Present each line of the entries below that holds the word "latched".

- [Records for this task]

____________________

-- ==== Sys2Proof/Certificates/Slice0/Obligations.lean ====
section
/-! DEFINITION. The statements for the provers. Each docstring names the rules of spec/ it states or
rests on; where a clause rests on a decision of the spec (D<n>) or on a choice of the model, it says
so. `OnlyPorts s t` is the frame of an operation of the block (Safety.lean). -/

open Sys2Proof Sys2Proof.Machine

/-! ## The machine -/

/-- A presented request whose word decodes is executed: the request is latched on the ports, it leaves
the input list, and the step is the instruction's (R21, R31, R75; assumption log 1). -/
def Obligations.StepServesDecodedRequest : Prop :=
  ∀ (s : State) (r : Request) (rest : List Input) (i : Instr),
    s.inputs = .request r :: rest → decode r.word = .ok i →
    step s = exec i ((s.awaiting rest).latched r)

/-- The step of a command request ends in a refusal exactly on the requests of R235 (items U7 and U8;
decisions D2, D3, D12), and otherwise in a next state (R246). -/
def Obligations.StepRefusesExactlyTheReservedRequests : Prop :=
  ∀ (s : State) (r : Request) (rest : List Input) (cmd : BitVec 9),
    s.inputs = .request r :: rest → r.word = .command cmd →
    (refusedByRule cmd r.len → ∃ e, step s = .refused e) ∧
    (¬ refusedByRule cmd r.len → ∃ t, step s = .next t ∧ t.env = s.env ∧ t.inputs = rest)

/-- Every event of the host other than a request is answered, a delivered frame when its payload is at
most 8 bytes (R7, R216, R219); it leaves the ports of the block alone (assumption log 21). -/
def Obligations.EnvironmentEventsAreAnswered : Prop :=
  ∀ (s : State) (i : Input) (rest : List Input), s.inputs = i :: rest →
    (∀ r, i ≠ .request r) →
    (∀ c x y p, i = .receive c x y p → p.length ≤ 8) →
    ∃ t, step s = .next t ∧ t.req = s.req ∧ t.resp = s.resp ∧ t.inputs = rest

/-- A payload longer than 8 bytes is refused by FDEC and by A.RCV (R43; decision D12). That the delivery
of such a frame is refused in the same way is the model's choice (assumption log 17). -/
def Obligations.PayloadAboveEightIsRefused : Prop :=
  (∀ s : State, 8 < s.req.len.toNat →
    exec .fdec s = .refused (.payloadLength s.req.len.toNat) ∧
    exec .aRcv s = .refused (.payloadLength s.req.len.toNat)) ∧
  (∀ (s : State) (c : CanId) (x y : Bool) (p : List Byte) (rest : List Input),
    s.inputs = .receive c x y p :: rest → 8 < p.length →
    step s = .refused (.payloadLength p.length))

/-- The results an instruction names depend on the request alone: whatever the environment, the
earlier responses and the draws are, equal requests give equal results (R20, R53). For V.ENC this is
claimed on the domain of R123, outside which the result is any value. -/
def Obligations.ResultsDependOnTheRequestOnly : Prop :=
  ∀ (i : Instr) (s₁ s₂ t₁ : State), s₁.req = s₂.req →
    (∀ k, i = vEncOf k → vEnc k s₁.req.eng ≠ none) →
    exec i s₁ = .next t₁ →
    ∃ t₂, exec i s₂ = .next t₂ ∧ t₁.resp.agreeOn (namedResults i) t₂.resp

/-- The frame of every instruction: when exec answers, the request, the environment and what is
presented next are unchanged, and every response port outside the results the instruction names (R75)
is unspecified in this response (R32): it holds the free values of this draw (assumption log 3). -/
def Obligations.OnlyTheNamedResultsAreSpecified : Prop :=
  ∀ (i : Instr) (s t : State), exec i s = .next t →
    OnlyPorts s t ∧ t.resp.agreeOutside (namedResults i) (Response.unspecified s.draws)

/-- The block and its environment do not touch each other: a request changes only the ports and the
draw counter, any other event only the environment and the draw counter (R5, R20, R190; assumption
log 21). -/
def Obligations.BlockAndEnvironmentAreSeparate : Prop :=
  ∀ (s t : State) (i : Input) (rest : List Input), s.inputs = i :: rest → step s = .next t →
    t.inputs = rest ∧ t.draws = s.draws + 1 ∧
    (∀ r, i = .request r → t.req = r ∧ t.env = s.env) ∧
    ((∀ r, i ≠ .request r) → t.req = s.req ∧ t.resp = s.resp)

/-- At reset nothing is presented and the environment is at the start values of R194 (decision D14),
for every deployment: slots NaN, nothing published, Idle, queue empty. -/
def Obligations.ResetStartsTheEnvironment : Prop :=
  State.reset.inputs = [] ∧ State.reset.env.queue = [] ∧ State.reset.env.timers = [] ∧
  ∀ (reg : Registry) (w : Watcher), w ∈ State.reset.env.registry reg →
    w.slots = ⟨.nan, .nan, .nan⟩ ∧ w.lastPublished = none ∧ w.phase = .idle

/-- The invariant of Safety.lean holds at reset, for every deployment (R8, R191 to R194, R207). -/
def Obligations.SoundAtReset : Prop := Inv State.reset

/-- Every step keeps the invariant, from every state that has it: the marks are those of setup, slots
hold NaN or decoded words, multi-word watchers never publish NaN, disabled watchers stay untouched,
only read requests are queued, timers belong to enabled Writable watchers (R176, R191, R197, R204 to
R209), the time constants are positive (R8) and every timer runs for the settle delay. -/
def Obligations.EveryStepKeepsSoundness : Prop :=
  ∀ s t : State, Inv s → step s = .next t → Inv t

/-- No step changes what setup fixed: SENDER_ID, the time constants, the watchers in their order, their
configuration and their failed marks (R23, R191, R193, R207). -/
def Obligations.SetupNeverChanges : Prop :=
  ∀ s t : State, step s = .next t → t.env.setup = s.env.setup

/-! ## Encodings -/

/-- Decoding the encoding of a well-formed instruction gives it back, for all 54 constructors and every
operand (R61, R62, R66, R69, R71, R72, R75; numbering D2, D3; wire words assumption logs 15, 16). -/
def Obligations.DecodeOfEncodeIsIdentity : Prop :=
  ∀ i : Instr, i.WellFormed → decode (encode i) = .ok i

/-- Whatever decodes is the encoding of what it decodes to, and that is well-formed: no presented word
is read as an instruction it does not spell, and no bit is ignored. The numbering of command words is
decisions D2 and D3 (assumption log 14); the four presented forms are the model's choice (assumption
log 16). -/
def Obligations.EncodeOfDecodeIsIdentity : Prop :=
  ∀ (p : Presented) (i : Instr), decode p = .ok i → encode i = p ∧ i.WellFormed

/-- Words of spec/opcode_table.json, one or more for each family, read as the rows they belong to
(R75, R61, R62, R66, R69). The command numbers are decisions D2 and D3 (assumption log 14); that a
payload is presented as received or as built, and an id as an identifier, is the model's choice
(assumption log 16: a built frame of 7 bytes is also a FRAME.EXT word). -/
def Obligations.TableWordsDecode : Prop :=
  decode (.command 0x020) = .ok .fdec ∧ decode (.command 0x040) = .ok .fencRd ∧
  decode (.command 0x060) = .ok .fencWr ∧ decode (.command 0x0A0) = .ok .aRid ∧
  decode (.command 0x101) = .ok .vEncDec1 ∧ decode (.command 0x112) = .ok .vEncDevid ∧
  decode (.command 0x12B) = .ok .vDecLe16 ∧ decode (.command 0x14A) = .ok .vCombInvTriple ∧
  decode (.received [0x32, 0x00, 0xFA, 0x00, 0x0C, 0x00, 0xD7]) =
    .ok (.frameExt 3 2 0 0x000C 0x00D7) ∧
  decode (.received [0x32, 0x00, 0x0B, 0x01, 0x2C]) = .ok (.frameShort 3 2 0 0x0B [0x01, 0x2C]) ∧
  decode (.built [0x61, 0x01, 0xFA, 0x01, 0x26, 0x00, 0x00]) = .ok (.frameRd 0x301 0x0126) ∧
  decode (.built [0x30, 0x00, 0xFA, 0x00, 0x13, 0x00, 0xD7]) = .ok (.frameWr 0x180 0x0013 0x00D7) ∧
  decode (.identifier 0xFA3F) = .ok (.id16 0x7FF .response)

____________________

- [Response area]
/-- A presented request whose word decodes is executed: the request is latched on the ports, it leaves
    step s = exec i ((s.awaiting rest).latched r)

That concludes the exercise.